Vendredi, la Commission européenne a déclaré que « les craintes que l'un des nombreux décrets signés la semaine passée par le président américain Donald Trump ne remette en question le Privacy Shield, l'accord transatlantique encadrant le transfert de données, sont sans fondement ». Mercredi, parmi les nombreux documents signés depuis le 20 janvier, jour de l’entrée en fonction de son administration, Donald Trump a signé un décret intitulé « Améliorer la sécurité publique à l'intérieur des États-Unis ». Tous les présidents américains avant lui ont utilisé des « executive orders » pour gérer les activités du gouvernement fédéral. À l'instar du décret concernant les « améliorations de la sécurité aux frontières et de la politique d’immigration » signé le même jour, le décret relatif à la sécurité publique permet d’expulser des étrangers entrés illégalement aux États-Unis ou ceux entrés légalement, mais dont le visa est arrivé à expiration ou ceux n’ayant pas respecté les conditions liées à leur visa.

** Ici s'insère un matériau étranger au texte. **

theorem State.verifyCounts_keeps (r : VerSt) (pc : Nat) : r.w.st.Keeps 72057594046316544 (State.verifyCounts r pc) :=
  State.loseVec_keeps (by decide) (State.dmaBytes_keeps (by decide) (State.bump_keeps (Rg.CORE_ATTN_VERIFY_ACCEPTED_in _) (by
      decide)
    (State.bump_keeps (Rg.CORE_ATTN_VERIFY_DRAFTED_in _) (by decide) (.refl _) _) _) _ _ _) _

theorem attnVerify_spec (s : State) (n : Nat) (c : AttnCtx) (u : State) (h : s.AttnWorks n 0 3 c u) :
    ∃ t, exec (.attnVerify n) s = .next t ∧
      (c.logitsOk = false → t.PartOver n 0 (statusMax c.k.status stFmtUns) c.k.sub ∧ t.mem = s.mem) ∧
      (c.logitsOk = true → ((u.verifyRows c).1.any fun x => 4194304 ≤ x.pos) = true → t.PartOver n 0 (statusMax c.k.status
          stLength) c.k.sub ∧ t.mem = s.mem) ∧
      (c.logitsOk = true → ((u.verifyRows c).1.any fun x => 4194304 ≤ x.pos) = false → ∀ k',
        (State.verified c (u.verifyRows c).2.2 (fieldAt c.ext 24 2)).w.fail = false → (State.verified c (u.verifyRows c).2.2
            (fieldAt c.ext 24 2)).fail = false →
        (State.verified c (u.verifyRows c).2.2 (fieldAt c.ext 24 2)).w.st.task? n = some k' → k'.status < stUncorr →
        t.mem = (State.verified c (u.verifyRows c).2.2 (fieldAt c.ext 24 2)).w.st.mem ∧
        t.PartOver n 0 (k'.flagStatus false (State.verified c (u.verifyRows c).2.2 (fieldAt c.ext 24 2)).bad)
          (k'.flagSub false (State.verified c (u.verifyRows c).2.2 (fieldAt c.ext 24 2)).bad)) := by
  refine ⟨_, rfl, ?_⟩
  obtain ⟨hk, h1, h2, ku⟩ := State.attnCtx_some h.ctx
  have e : s.attnVerify n = u.attnVerifyRun c := by
    unfold State.attnVerify
    rw [h.ctx]
    dsimp only
    rw [if_pos h.op]
  rw [e]
  have er : u.attnVerifyRun c = if (!c.logitsOk) = true then (u.taskStatus c.k.id stFmtUns 0).partDone c.k.id c.part
      else if ((u.verifyRows c).1.any fun x => 4194304 ≤ x.pos) = true then ((u.verifyRows c).2.2.st.taskStatus c.k.id stLength
          0).partDone c.k.id c.part
      else ((State.verifyCounts (State.verified c (u.verifyRows c).2.2 (fieldAt c.ext 24 2)) (u.physCore c.lc)).flagTask c.k.id
        ((State.verified c (u.verifyRows c).2.2 (fieldAt c.ext 24 2)).w.fail || (State.verified c (u.verifyRows c).2.2 (fieldAt
            c.ext 24 2)).fail) false
        (State.verified c (u.verifyRows c).2.2 (fieldAt c.ext 24 2)).bad).partDone c.k.id c.part := rfl
  rw [er]
  refine ⟨fun w => ?_, fun w hp => ?_, fun w hp k' hw hf ht hs => ?_⟩
  · rw [if_pos (by rw [w]; decide)]
    exact State.attnFmt_over h
  · rw [if_neg (by rw [w]; decide), if_pos hp, h1, h2]
    have kr : u.Keeps 74450131340091392 (u.verifyRows c).2.2.st := by
      unfold State.verifyRows
      have k0 : u.Keeps 74450131340091392 (u.cycles (linkCycles (u.physCore c.lc) ++ [Rg.CORE_VEC_BUSY_BUSY (u.physCore c.lc)])) :=
        State.cycles_keeps (c := .core) (List.forall_mem_append.2 ⟨linkCycles_in _, List.forall_mem_singleton.2
            (Rg.CORE_VEC_BUSY_BUSY_in _)⟩) (by decide) (.refl _)
      generalize u.cycles (linkCycles (u.physCore c.lc) ++ [Rg.CORE_VEC_BUSY_BUSY (u.physCore c.lc)]) = v at k0 ⊢
      exact Fetch.rowRecs_keeps (by decide) k0 c 0 c.rows
    have kk := (ku.mono (by decide)).trans kr
    have r := State.endWith_shown ((State.task?_same (kk.same .tasks (by decide)) n).trans hk) h.status (st := stLength) (by
        decide) 0
    exact ⟨r.2, (r.1.same .mem (by decide)).trans (kk.same .mem (by decide))⟩
  · rw [if_neg (by rw [w]; decide), if_neg (by rw [hp]; decide), h1, h2]
    generalize State.verified c (u.verifyRows c).2.2 (fieldAt c.ext 24 2) = r at hw hf ht ⊢
    have kc := State.verifyCounts_keeps r (u.physCore c.lc)
    generalize State.verifyCounts r (u.physCore c.lc) = y at kc ⊢
    rw [hw, hf]
    have z := State.finish_shown ((State.task?_same (kc.same .tasks (by decide)) n).trans ht) hs false r.bad 0
    exact ⟨(z.1.same .mem (by decide)).trans (kc.same .mem (by decide)), z.2⟩
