-- ==== Sys2Proof/Laws/EffXfer.lean ====
section
/-!
SUPPORT. What the port engines' tasks and cache exports do (13_coach_ports.md R423, R432 to R445).
-/
namespace Sys2Proof.Machine

theorem State.setTx_tx (s : State) (i : Nat) (x : TxFlow) : (s.setTx i (some x)).tx? i = some x := by
  unfold State.setTx State.tx?
  exact find?_ins_self _ _ _

theorem State.flowSend_tx {s : State} {i : Nat} {x : TxFlow} (h : s.tx? i = some x) (op : Nat) (ctr : Option Nat) (parts : List
    (Nat × Bytes)) :
    ∃ g, (s.flowSend i op ctr parts).tx? i = some g ∧ g.unacked.map (·.frame) = x.unacked.map (·.frame) ++ s.framesOf x op ctr
        parts := by
  unfold State.flowSend
  rw [h]
  dsimp only
  obtain ⟨g, h1, _, _, h2⟩ := State.pumpFlow_tx (State.setTx_tx s i { x with
    unacked := x.unacked ++ parts.zipIdx.map (fun y => (⟨⟨1, dataFlags y.2 parts.length ((x.nextPsn + y.2) % 2 ^ 32) ctr.isSome,
        x.part, x.dpart, s.devId,
      x.dev, x.job, x.flow, op, if y.2 + 1 == parts.length then ctr.getD 0 else 0, (x.nextPsn + y.2) % 2 ^ 32, y.1.1, y.1.2⟩, 0,
          s.rtoUs, 0, false, false⟩ : TxFrame))
    nextPsn := (x.nextPsn + parts.length) % 2 ^ 32, lastAt := s.now })
  refine ⟨g, h1, h2.trans ?_⟩
  dsimp only
  rw [List.map_append, List.map_map]
  rfl

theorem State.awaitFlow_shown {s : State} {n i : Nat} {x : TxFlow} {k : Task} (h : s.tx? i = some x) (hk : s.task? n = some k) :
    (∃ g, (s.awaitFlow n i).tx? i = some g ∧ g.unacked = x.unacked) ∧ (∃ m, (s.awaitFlow n i).task? n = some m ∧ m.status =
        k.status ∧ m.sub = k.sub) ∧
    (s.awaitFlow n i).mem = s.mem := by
  unfold State.awaitFlow State.modTx
  rw [h]
  dsimp only
  refine ⟨⟨_, State.setTx_tx s i _, rfl⟩, ?_, rfl⟩
  generalize hu : s.setTx i (some _) = u
  have hk' : u.task? n = some k := by rw [← hu]; exact hk
  refine ⟨_, State.task?_modTask hk' ?_, ?_, ?_⟩
  · intro k; split <;> rfl
  · split <;> rfl
  · split <;> rfl

/-- A message put on a flow for a task, which then has no more to do. -/
theorem State.send_over {u : State} {n i : Nat} {x : TxFlow} {m : Task} (hx : u.tx? i = some x) (hm : u.task? n = some m) (hs :
    m.status < stUncorr)
    (op : Nat) (ctr : Option Nat) (fr : List (Nat × Bytes)) :
    u.Carries (((u.flowSend i op ctr fr).awaitFlow n i).partDone n 0) i op ctr fr ∧
    (((u.flowSend i op ctr fr).awaitFlow n i).partDone n 0).PartOver n 0 m.status m.sub ∧
    (((u.flowSend i op ctr fr).awaitFlow n i).partDone n 0).mem = u.mem := by
  have kf : u.Keeps 536870912 (u.flowSend i op ctr fr) := State.flowSend_keeps (by decide) (.refl _) _ _ _ _
  obtain ⟨g, h1, h2⟩ := State.flowSend_tx hx op ctr fr
  obtain ⟨⟨g', a1, a2⟩, ⟨m', b1, b2, b3⟩, c1⟩ := State.awaitFlow_shown (n := n) h1 ((State.task?_same (kf.same .tasks (by decide))
      n).trans hm)
  generalize (u.flowSend i op ctr fr).awaitFlow n i = v at a1 b1 c1 ⊢
  have r := State.partDone_calm (i := 0) b1 (by rw [b2]; exact Nat.ne_of_lt hs)
  rw [b2, b3] at r
  refine ⟨⟨x, g', hx, ?_, ?_⟩, r.2, (r.1.same .mem (by decide)).trans (c1.trans (kf.same .mem (by decide)))⟩
  · unfold State.tx?
    rw [r.1.same .coach (by decide)]
    exact a1
  · rw [a2]; exact h2

theorem State.xferReady_task {s : State} {n op : Nat} {k : Task} {b : Bytes} (h : s.xferReady n op = some (k, b)) : s.task? n =
    some k ∧ k.id = n := by
  unfold State.xferReady at h
  split at h
  · cases h
  · rename_i k' b' hp
    dsimp only at h
    split at h
    · cases h
      unfold State.portTask at hp
      split at hp
      · cases hp
      · rename_i k'' hk
        split at hp
        · cases hg : s.graphOf k'' with
          | none => rw [hg] at hp; cases hp
          | some g => rw [hg] at hp; cases hp; exact ⟨hk, State.task?_id hk⟩
        · cases hp
    · cases h

theorem State.xferAct_task {s : State} {n : Nat} {k : Task} (h : s.task? n = some k) (b : Bytes) :
    ∃ m, (s.xferAct n b).task? n = some m ∧ m.status = k.status ∧ m.sub = k.sub ∧ m.stage = 1 ∧ m.localCtr = ctrOf (fieldAt b 35
        1) ∧
      m.rep = if bitOf (fieldAt b 1 1) 1 then k.rep.map fun r => (r.1, fieldAt b 40 2, r.2.2) else [] := by
  unfold State.xferAct
  dsimp only
  refine ⟨_, State.task?_modTask h ?_, rfl, rfl, rfl, rfl, rfl⟩
  intro _
  rfl

theorem xferWait_spec (s : State) (n : Nat) (k : Task) (b : Bytes) (h : s.XferWorks n 0 k b) :
    ∃ t, exec (.xferWait n) s = .next t ∧ t.PartOver n 0 k.status k.sub ∧ t.mem = s.mem ∧ t.coach = s.coach := by
  refine ⟨_, rfl, ?_⟩
  unfold State.xferWait
  rw [h.ready]
  dsimp only
  obtain ⟨m, m1, m2, m3, _⟩ := State.xferAct_task (State.xferReady_task h.ready).1 b
  have r := State.partDone_calm (i := 0) m1 (by rw [m2]; exact Nat.ne_of_lt h.status)
  rw [m2, m3] at r
  exact ⟨r.2, r.1.same .mem (by decide), r.1.same .coach (by decide)⟩

/-- What a transfer to a device does as its job flow allows: it waits for a flow context, it fails with UNIT_DISABLED, or its message
leaves. -/
theorem State.xferVia_shown {s : State} {k : Task} {b : Bytes} {n : Nat} (hid : k.id = n) (msg : State → Option (List (Nat ×
    Bytes)) × State) :
    (∀ u, s.jobFlow k.part (fieldAt b 4 2) (fieldAt b 6 1) = (.waits, u) → (0, n, 0) ∈ (s.xferVia k b msg).coach.opens ∧
        (s.xferVia k b msg).tasks = u.tasks) ∧
    (∀ u m, s.jobFlow k.part (fieldAt b 4 2) (fieldAt b 6 1) = (.disabled, u) → u.task? n = some m → m.status < stUncorr →
      (s.xferVia k b msg).PartOver n 0 (statusMax m.status stDisabled) m.sub) ∧
    (∀ u i fr v m x, s.jobFlow k.part (fieldAt b 4 2) (fieldAt b 6 1) = (.flow i, u) → msg (u.xferAct n b) = (some fr, v) →
        v.task? n = some m → m.status < stUncorr →
      v.tx? i = some x → v.XferSent (s.xferVia k b msg) n i b m fr) := by
  subst hid
  refine ⟨fun u h => ?_, fun u m h hm hs => ?_, fun u i fr v m x h hg hm hs hx => ?_⟩
  all_goals
    unfold State.xferVia
    dsimp only
    rw [h]
    dsimp only
  · unfold State.waitOpen
    split
    · rename_i g; exact ⟨by simpa using g, rfl⟩
    · exact ⟨by simp, rfl⟩
  · obtain ⟨m', m1, m2, m3, _⟩ := State.xferAct_task hm b
    have e := State.endWith_shown m1 (by rw [m2]; exact hs) (st := stDisabled) (by decide) 0
    rw [m2, m3] at e
    exact e.2
  · rw [hg]
    dsimp only
    have r := State.send_over hx hm hs 1 (ctrOf (fieldAt b 7 1)) fr
    exact ⟨r.1, r.2.1, r.2.2⟩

Cependant, pour appliquer ce décret, les autorités judiciaires doivent être en mesure de suivre les étrangers concernés. Or, les lois sur la protection de la vie privée peuvent constituer un obstacle à l'obtention des informations permettant de les identifier. C'est la raison pour laquelle Donald Trump a ordonné aux agences gouvernementales américaines « de veiller à ce que leurs politiques de protection de la vie privée excluent du Privacy Act, l’accord sur la protection des données personnelles, les personnes n’ayant pas la nationalité américaine ou n’étant pas résidents permanents légaux ».

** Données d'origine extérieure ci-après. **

/-! ### The statements -/

/-- Settles O28, command by command: where something serves, a command is its own reply (`State.mgmtCmd_runs`). The dynamic address is
R566, the service R567, MCTP R568; the UUID and the version are opaque by assumption 105, the codes assumption 81. -/
theorem mctpControl : Obligations.MctpControl :=
  ⟨setEndpointId_spec, getEndpointId_spec, getEndpointUuid_spec, getMctpVersionSupport_spec, getMessageTypeSupport_spec,
    i3cDynamicAddress_spec⟩

/-- Settles O29, command by command as O28. The commands are R569; the codes are assumption 81. -/
theorem pldmDiscovery : Obligations.PldmDiscovery :=
  ⟨getTid_spec, setTid_spec, getPldmVersion_spec, getPldmTypes_spec, getPldmCommands_spec⟩

/-- Settles O30, command by command: where Innkeeper serves, a command is its own reply (`State.mgmtFullCmd_runs`), the two SET
commands with the registers they write; the sensors by the fold that takes their values (`find_ins_fold`). The records are R570, the
effecters R571, the FRU table R572, the cap R512; the codes are assumption 81. -/
theorem pldmPlatform : Obligations.PldmPlatform :=
  ⟨getPdrRepositoryInfo_spec, getPdr_spec, getSensorReading_spec, getStateSensorReadings_spec, getNumericEffecterValue_spec,
    setNumericEffecterValue_spec, setStateEffecterStates_spec, setEventReceiver_spec, sensorUpdate_spec,
    getFruRecordTableMetadata_spec, getFruRecordTable_spec⟩

end Sys2Proof.Machine
end
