-- ==== Sys2Proof/Machine/Ops.lean ====
section
/-! DEFINITION. The operations the command meanings share: the byte stores (spec/20_memory.md R60), the
bit buffer, the planes, bounded loops, raising an error, completing and dropping a command
(spec/60_exceptions.md R217, R221, R222), clearing the error (R223) and starting a reset
(spec/70_reset_and_hazards.md R240, R242). -/

namespace Sys2Proof

/-- `CMD_LATENCY(op, state)`, left open by R7 and R250 (I2, I11): a free value of the accepted command
word and the state at the CMD write. No body. The machine's use of it makes it at least 1
(notes/assumptions/3.md). -/
opaque Config.cmdLatency : Word → Machine.State → Nat

namespace Machine

/-! ### Byte stores -/

/-- `MemRead(M, a)` (R60): the byte last written, or its reset value 0. -/
def Memory.read : Memory → Nat → Byte
  | [], _ => 0
  | (k, b) :: m, a => if k = a then b else Memory.read m a

/-- `MemWrite(M, a, v)` (R60), keeping the canonical form of `Memory.wf`. -/
def Memory.write : Memory → Nat → Byte → Memory
  | [], a, v => if v = 0 then [] else [(a, v)]
  | (k, b) :: m, a, v =>
    if a < k then (if v = 0 then (k, b) :: m else (a, v) :: (k, b) :: m)
    else if a = k then (if v = 0 then m else (a, v) :: m)
    else (k, b) :: Memory.write m a v

/-- `MemWrite` of consecutive elements from address `a`. -/
def Memory.writeList : Memory → Nat → List Byte → Memory
  | m, _, [] => m
  | m, a, v :: vs => Memory.writeList (m.write a v) (a + 1) vs

/-- The store whose first elements are `vs` and whose other elements are 0. -/
def Memory.ofList (vs : List Byte) : Memory := Memory.writeList [] 0 vs

/-- `MemRead` of `n` consecutive elements from address `a`. -/
def Memory.readList (m : Memory) (a n : Nat) : List Byte := (List.range n).map fun k => m.read (a + k)

/-- The addresses are strictly rising from `lo` on and below `size`, and no listed byte is 0. -/
def Memory.wfFrom (size : Nat) : (lo : Nat) → Memory → Bool
  | _, [] => true
  | lo, (k, b) :: m => decide (lo ≤ k) && decide (k < size) && decide (b ≠ 0) && wfFrom size (k + 1) m

/-- The canonical form of a store of `size` elements. -/
def Memory.wf (size : Nat) (m : Memory) : Bool := Memory.wfFrom size 0 m

/-! ### Bounded loops -/

/-- `for i in 0 .. n-1: body`, in ascending order. -/
def loop {α : Type} : (n : Nat) → (body : Nat → α → α) → α → α
  | 0, _, a => a
  | n + 1, body, a => body n (loop n body a)

/-! ### The module planes -/

/-- The module at column `x`, row `y` (R13, R43); outside the planes it reads 0. -/
def Plane.get (p : Plane) (x y : Nat) : Bool :=
  match p.rows[y]? with
  | some row => row.getLsbD x
  | none => false

/-- `P[y][x] <- d`; no module outside the planes is written. -/
def Plane.set (p : Plane) (x y : Nat) (d : Bool) : Plane :=
  match p.rows[y]? with
  | some row =>
    let bit := BitVec.twoPow Config.maxSize x
    ⟨p.rows.setIfInBounds y (if d then row ||| bit else row &&& ~~~bit)⟩
  | none => p

/-- `setFunction(x, y, d)` (spec/44_matrix.md R175). -/
def Planes.setFunction (p : Planes) (x y : Nat) (d : Bool) : Planes :=
  ⟨p.func.set x y true, p.dark.set x y d⟩

/-- `DARK[y][x] <- d`. -/
def Planes.setDark (p : Planes) (x y : Nat) (d : Bool) : Planes := { p with dark := p.dark.set x y d }

/-! ### Errors and completion -/

/-- What a command's pseudocode raises: an error, with the numbers DataTooLong reports (R217, R220).
The information of the other errors is not recorded. -/
inductive Raised where
  | invalidArgument
  | formatError
  | dataTooLong (required capacity : Nat)
  | indexError
  | rangeError
  | sequenceError
  | illegalCommand
  | bufferFull
  deriving DecidableEq, Repr

/-- The error's code name (R215). -/
def Raised.code : Raised → ErrCode
  | .invalidArgument => .invalidArgument
  | .formatError => .formatError
  | .dataTooLong _ _ => .dataTooLong
  | .indexError => .indexError
  | .rangeError => .rangeError
  | .sequenceError => .sequenceError
  | .illegalCommand => .illegalCommand
  | .bufferFull => .bufferFull

/-- `complete()` of a command that was not dropped (R222): DONE, CMDCNT, BUSY. -/
def complete (s : State) : State :=
  { s with done := true, cmdcnt := s.cmdcnt + 1, engine := .idle }

/-- `complete()` of a dropped command (R221, R222): DONE and BUSY only. -/
def drop (s : State) : State := { s with done := true, engine := .idle }

/-- DataTooLong's payload (R217, R220). -/
def Raised.payload (e : Raised) (s : State) : State :=
  match e with
  | .dataTooLong required capacity => { s with result0 := word required, result1 := word capacity }
  | .invalidArgument | .formatError | .indexError | .rangeError | .sequenceError | .illegalCommand
  | .bufferFull => s

/-- `raise E(info)` for the command with this OPC (R217): ERR and ERR_OPC record the error, the command
writes nothing else but DataTooLong's payload, and the command completes. -/
def raise (e : Raised) (opc : BitVec 8) (s : State) : State :=
  complete { e.payload s with err := some e.code, errOpc := opc }

/-- The host's return from an error, ERRCLR (R223, R25). -/
def clearError (s : State) : State := { s with err := none, errOpc := 0 }

/-- One command issued in state `s` and run to its completion: dropped while ERR ≠ 0 (R221), else its
body's checks and writes, ended by `ok` or by `raise` (R217, R218, R222). A body that raises hands
over no state, so no partial write remains (R11). -/
def command (opc : BitVec 8) (body : State → Except Raised State) (s : State) :
    Host.Outcome State Fault Refusal :=
  .next <|
    if s.err.isSome then drop s
    else
      match body s with
      | .ok t => complete t
      | .error e => raise e opc s

/-! ### The bit buffer -/

/-- `need(n)` and then the append of the `n` bits `bs` (spec/41_bitbuffer.md R111; R11 `BBAppend`). -/
def appendBits (bs : List Bool) (s : State) : Except Raised State :=
  if s.bbLen + bs.length > Config.bbCap then .error .bufferFull
  else .ok { s with bb := s.bb ++ bs }

/-! ### Reset -/

/-- A reset begins (R240, R242, R243): every state element takes its value of R48 and BUSY is 1 for
`RESET_CYCLES` cycles. The model's own fields are not the block's and stay. -/
def startReset (s : State) : State :=
  { State.reset with
    engine := .resetting (Config.resetCycles - 1), host := s.host, reads := s.reads,
    draws := s.draws }

end Machine
end Sys2Proof
end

Des voix s'élèvent contre ce décret 

Certains se sont demandés si la décision du président élu avait un impact sur le Privacy Shield. Lors de la négociation du Privacy Shield, qui permet aux entreprises de transférer les informations personnelles de citoyens européens aux États-Unis, l'Union européenne avait exigé des États-Unis qu’ils garantissent un droit à la vie privée pour les données des étrangers traitées sur le sol américain. Ces transferts sont interdits par la législation européenne sur la protection de la vie privée, sauf si le pays de destination des données respecte un niveau de protection de la vie privée au moins égal à celui exigé par la législation de l'UE. Un législateur de l'UE qui avait défendu les mesures de protection inscrites dans le Privacy Shield a immédiatement critiqué le décret de sécurité publique signé par le nouveau président.

Le député européen Jan Philipp Albrecht craint que ce décret ne porte atteinte à l’accord garantissant la protection des données et à un autre accord-cadre sur la confidentialité des données conclu entre l'UE et les États-Unis et devant entrer en vigueur ce mercredi. « Si cela se confirme, @EU_Commission doit immédiatement suspendre #PrivacyShield et sanctionner les États-Unis pour avoir rompu l'accord-cadre entre l’UE et les États-Unis », a tweeté le député.

Les Européens exclus de ce décret 

Mais, selon une porte-parole de la Commission, « les craintes de Jan Philipp Albrecht et d'autres ne sont pas fondées ». Le Privacy Shield protège les données des citoyens de l'UE transférées aux États-Unis. Par contre il ne couvre pas la confidentialité des données collectées aux États-Unis. « La loi américaine sur la protection des renseignements personnels, le Privacy Act, n'a jamais couvert la protection des données des citoyens européens. Le Privacy Shield n’est pas lié au Privacy Act, qui concerne les données détenues par les agences américaines, et non par des sociétés privées. Par ailleurs, l'accord-cadre auquel fait référence l'eurodéputé Jan Philipp Albrecht couvre l'échange d'informations personnelles entre les autorités américaines et les autorités européennes pour leurs besoins d’enquêtes. Cependant, il dépend d'une loi qui semble exclure les Européens du décret signé par Donald Trump.

Selon la porte-parole de la Commission, « l’an dernier, pour finaliser cet accord, le Congrès des États-Unis avait adopté une nouvelle loi dite U.S. Judicial Redress Act sur le recours juridictionnel, qui permet aux Européens de bénéficier de la loi sur la protection des renseignements personnels, le Privacy Act, et leur donne accès aux tribunaux américains ». Étant donné que Donal Trump a uniquement demandé aux agences d'exclure les Européens de la loi sur la protection des renseignements personnels « dans la limite du droit applicable », il semble que la loi sur le recours juridictionnel s'applique toujours. Mais, la Commission reste vigilante. « Nous continuerons à surveiller la mise en œuvre de ces deux instruments juridiques et nous suivons de près aux États-Unis tout changement qui pourrait avoir un impact sur les lois européennes relatives à la protection des données », a encore déclaré la porte-parole.